At a wooded hillside Buddhist temple in Japan, grapes and bottles of wine are offered as offerings, and the head monk is also honorary president of a viticulture cooperative.
Officially, it is known as Daizenji, but it has been nicknamed the “grape temple” because of its deep connections to the country’s history of grape production.
Daizenji is in the Yamanashi region, about 100 kilometers (60 mi) west of Tokyo, famous as the home of Mount Fuji and recently as Japan’s top winemaking destination.
“At other temples, they offer sake, but here, we provide wine.
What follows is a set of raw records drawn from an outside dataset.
-- ==== Sys2Proof/Machine/FrameCodec.lean ====
section
/-!
DEFINITION. Sys2Proof/Machine/FrameCodec.lean: ENCODE and DECODE (spec/41_frame_codec.md R101, R103). Neither reads nor
writes the accumulator `CRC` (R100).
-/

namespace Sys2Proof.Machine

/-- The result registers ENCODE writes (R101). -/
def encodeResults (addr : Byte) (code : Half) (d : List Byte) : Results :=
  { Results.reset with
    data := buildFrame addr code d
    addr := addr
    cmd := code
    len := lengthByte d
    crc := checksum (framePrefix addr code d) }

/-- ENCODE (R101): any code is framed, known or not; more than 255 bytes cannot be. -/
def execEncode (addr : Byte) (code : Half) (d : List Byte) (s : State) : Outcome :=
  if overCap d s || 255 < d.length then raise .oversize s
  else finishWith (encodeResults addr code d) s

/-- What DECODE exposes of a checksum-valid frame with an unknown code: the header, not the payload (R103, R157). -/
def headerResults (f : Frame) : Results :=
  { Results.reset with addr := f.addr, cmd := f.code, len := f.len, crc := f.crc }

/-- What DECODE exposes of an accepted frame: header, payload and catalog index (R103). -/
def frameResults (f : Frame) (i : Nat) : Results :=
  { headerResults f with data := f.payload, idx := indexByte i }

/-- DECODE (R103). It compares neither the address nor the code with anything expected, nor the payload's length with
the schema (R107). -/
def execDecode (d : List Byte) (s : State) : Outcome :=
  if overCap d s then raise .oversize s
  else
    match readFrame d with
    | .truncated => raise .truncated s
    | .checksumMismatch => raise .checksumMismatch s
    | .valid f =>
      match lookupIndex s.params.catalog f.code with
      | none => raiseWith .unknownCommand (headerResults f) s
      | some i => finishWith (frameResults f i) s

end Sys2Proof.Machine
end

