-- ==== Sys2Proof/Machine/Issue.lean ====
section
/-!
DEFINITION. Sys2Proof/Machine/Issue.lean: construction, reset, and issuing one command (spec/70_reset_and_hazards.md
R175 to R180).
-/

namespace Sys2Proof.Machine

/-- Construction (R175): the instance with these parameters right after its first reset; a defective catalog, pad set or
buffer size is refused, and no instance exists for it (R126, R171). -/
def construct (p : Params) : Outcome :=
  if p.wf then .next (State.resetWith p) else .refused .noBlockInstance

/-- The reset input (R176, R177): every register takes its reset value; the instance's constants stay. -/
def applyReset (s : State) : State :=
  { State.resetWith s.params with script := s.script }

/-- Issue one command (R63): an illegal word completes with ILLEGAL_COMMAND before anything else is looked at
(R66 to R68, R161), any other runs. -/
def issue (w : CommandWord) (d : List Byte) (s : State) : Outcome :=
  match decode w d with
  | .ok i => exec i s
  | .error _ => execIllegal s

/-- One action of the host on an instance (R176, R180). -/
def perform (a : HostAction) (s : State) : Outcome :=
  match a with
  | .command w d => issue w d s
  | .reset => .next (applyReset s)

/-- One action of the host, refused where the parameters make no instance (R126, R171, R175). -/
def act (a : HostAction) (s : State) : Outcome :=
  if s.params.wf then perform a s else .refused .noBlockInstance

/-- The action by which a host issues a command. -/
def HostAction.ofInstr (i : Instr) : HostAction :=
  .command (encodeWord i) i.data

end Sys2Proof.Machine
end

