-- ==== Sys2Proof/Machine/HostView.lean ====
section
/-!
DEFINITION. Sys2Proof/Machine/HostView.lean: what a host computes from the registers and the catalog ROM
(spec/10_state.md R31, R34; spec/42_catalog_dispatch.md R134, R135; spec/60_exceptions.md R158). Reading has no side
effect (R50): each is a function of the state and changes nothing.
-/

namespace Sys2Proof.Machine

/-- The host reads entry `i` of the catalog ROM (R34). -/
def readEntry (i : Nat) (s : State) : Option Entry := s.params.catalog[i]?

/-- The status the block reports; `none` for a reserved code, which the block never writes (R156). -/
def readStatus (s : State) : Option Status := Status.ofCode? s.status

/-- The exact value `x / d` of a Scaled result (R134). A divisor of 0 is "no divisor" (R30) and has no value. -/
def value (x : BitVec 32) (d : Half) : Option Rat :=
  if d = 0x0000#16 then none else some (mkRat x.toInt d.toNat)

/-- `num / den` rounded to the nearest integer, ties to even. -/
def roundQuotient (num den : Nat) : Nat :=
  let q := num / den
  let r := num % den
  if den < 2 * r || (2 * r == den && q % 2 == 1) then q + 1 else q

/-- The biased binary64 exponent of `n / d`, for `1 <= n < 2^32` and `1 <= d < 2^16`: 1023 plus the greatest `e` with
`2^e <= n / d`. It lies between 1007 and 1054, so the quotient is always in the normal range. -/
def biasedExponent (n d : Nat) : Nat :=
  if d * 2 ^ n.log2 ≤ n * 2 ^ d.log2 then 1023 + n.log2 - d.log2 else 1022 + n.log2 - d.log2

/-- The binary64 bits, sign bit apart, of `n / d` rounded to nearest, ties to even, on the same ranges: the significand
has 53 bits, and a significand that rounds up to `2^53` carries into the exponent field. -/
def magnitude64 (n d : Nat) : Nat :=
  let e := biasedExponent n d
  e * 2 ^ 52 + (roundQuotient (n * 2 ^ (1075 - e)) d - 2 ^ 52)

/-- `value64(x, d)` as its 64 bits (R134): IEEE 754 binary64, round to nearest, ties to even; 0 gives +0.0. -/
def value64 (x : BitVec 32) (d : Half) : Option (BitVec 64) :=
  if d = 0x0000#16 then none
  else if x.toInt = 0 then some 0#64
  else
    let sign := if x.toInt < 0 then 2 ^ 63 else 0
    some (BitVec.ofNat 64 (sign + magnitude64 x.toInt.natAbs d.toNat))

/-- The rational a binary64 pattern stands for, `none` for an infinity or a NaN: what `value64` is measured against. -/
def ofBinary64 (b : BitVec 64) : Option Rat :=
  let fraction := b.toNat % 2 ^ 52
  let exponent := b.toNat / 2 ^ 52 % 2 ^ 11
  let scaled : Nat := if exponent = 0 then fraction * 2 else (2 ^ 52 + fraction) * 2 ^ exponent
  let signed : Int := if 2 ^ 63 ≤ b.toNat then -(scaled : Int) else scaled
  if exponent = 2047 then none else some (mkRat signed (2 ^ 1075))

/-- The value of a sample: a string, one byte per character, or a number, exact and as binary64 (R17, R134, R135). -/
inductive SampleValue where
  | text (bytes : List Byte)
  | number (exact : Rat) (float64 : BitVec 64)
deriving DecidableEq, Repr

/-- The source's DecodedSample (R17, R135). The timestamp is the host's. -/
structure Sample where
  command : Half
  name : String
  value : SampleValue
  unit : String
  timestamp : Nat
deriving DecidableEq, Repr

/-- The value the result registers of a DISPATCH hold (R135). `RES_KIND` 3 is never written and has none (R27). -/
def sampleValue (r : Results) : Option SampleValue :=
  if r.kind = kindString then some (.text r.data)
  else if r.kind = kindScaled then
    match value r.int r.div, value64 r.int r.div with
    | some v, some b => some (.number v b)
    | _, _ => none
  else none

/-- The sample a host assembles after a DISPATCH with `STATUS = OK` (R135); it brings the device-read time itself. -/
def assembleSample (timestamp : Nat) (s : State) : Option Sample :=
  if s.status = Status.ok.code then
    match readEntry s.res.idx.toNat s, sampleValue s.res with
    | some e, some v =>
      some { command := s.res.cmd, name := e.name, value := v, unit := entryUnit e, timestamp := timestamp }
    | _, _ => none
  else none

end Sys2Proof.Machine
end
That’s unique in Japan,” said Tesshu Inoue, 75, the chief monk, recounting the mythical origins of the Japanese shrine. temple with AFP.
In AD 718, a famous Japanese monk and traveler named Gyoki is said to have met the Medicine Buddha, known in Japanese as Yakushi Nyorai, in a dream at the temple site. now.
In his hand, Nyorai holds a bunch of grapes – the inspiration for Gyoki to found Daizenji and establish a local vineyard culture, teaching the residents of Yamanashi how to make wine for medicine.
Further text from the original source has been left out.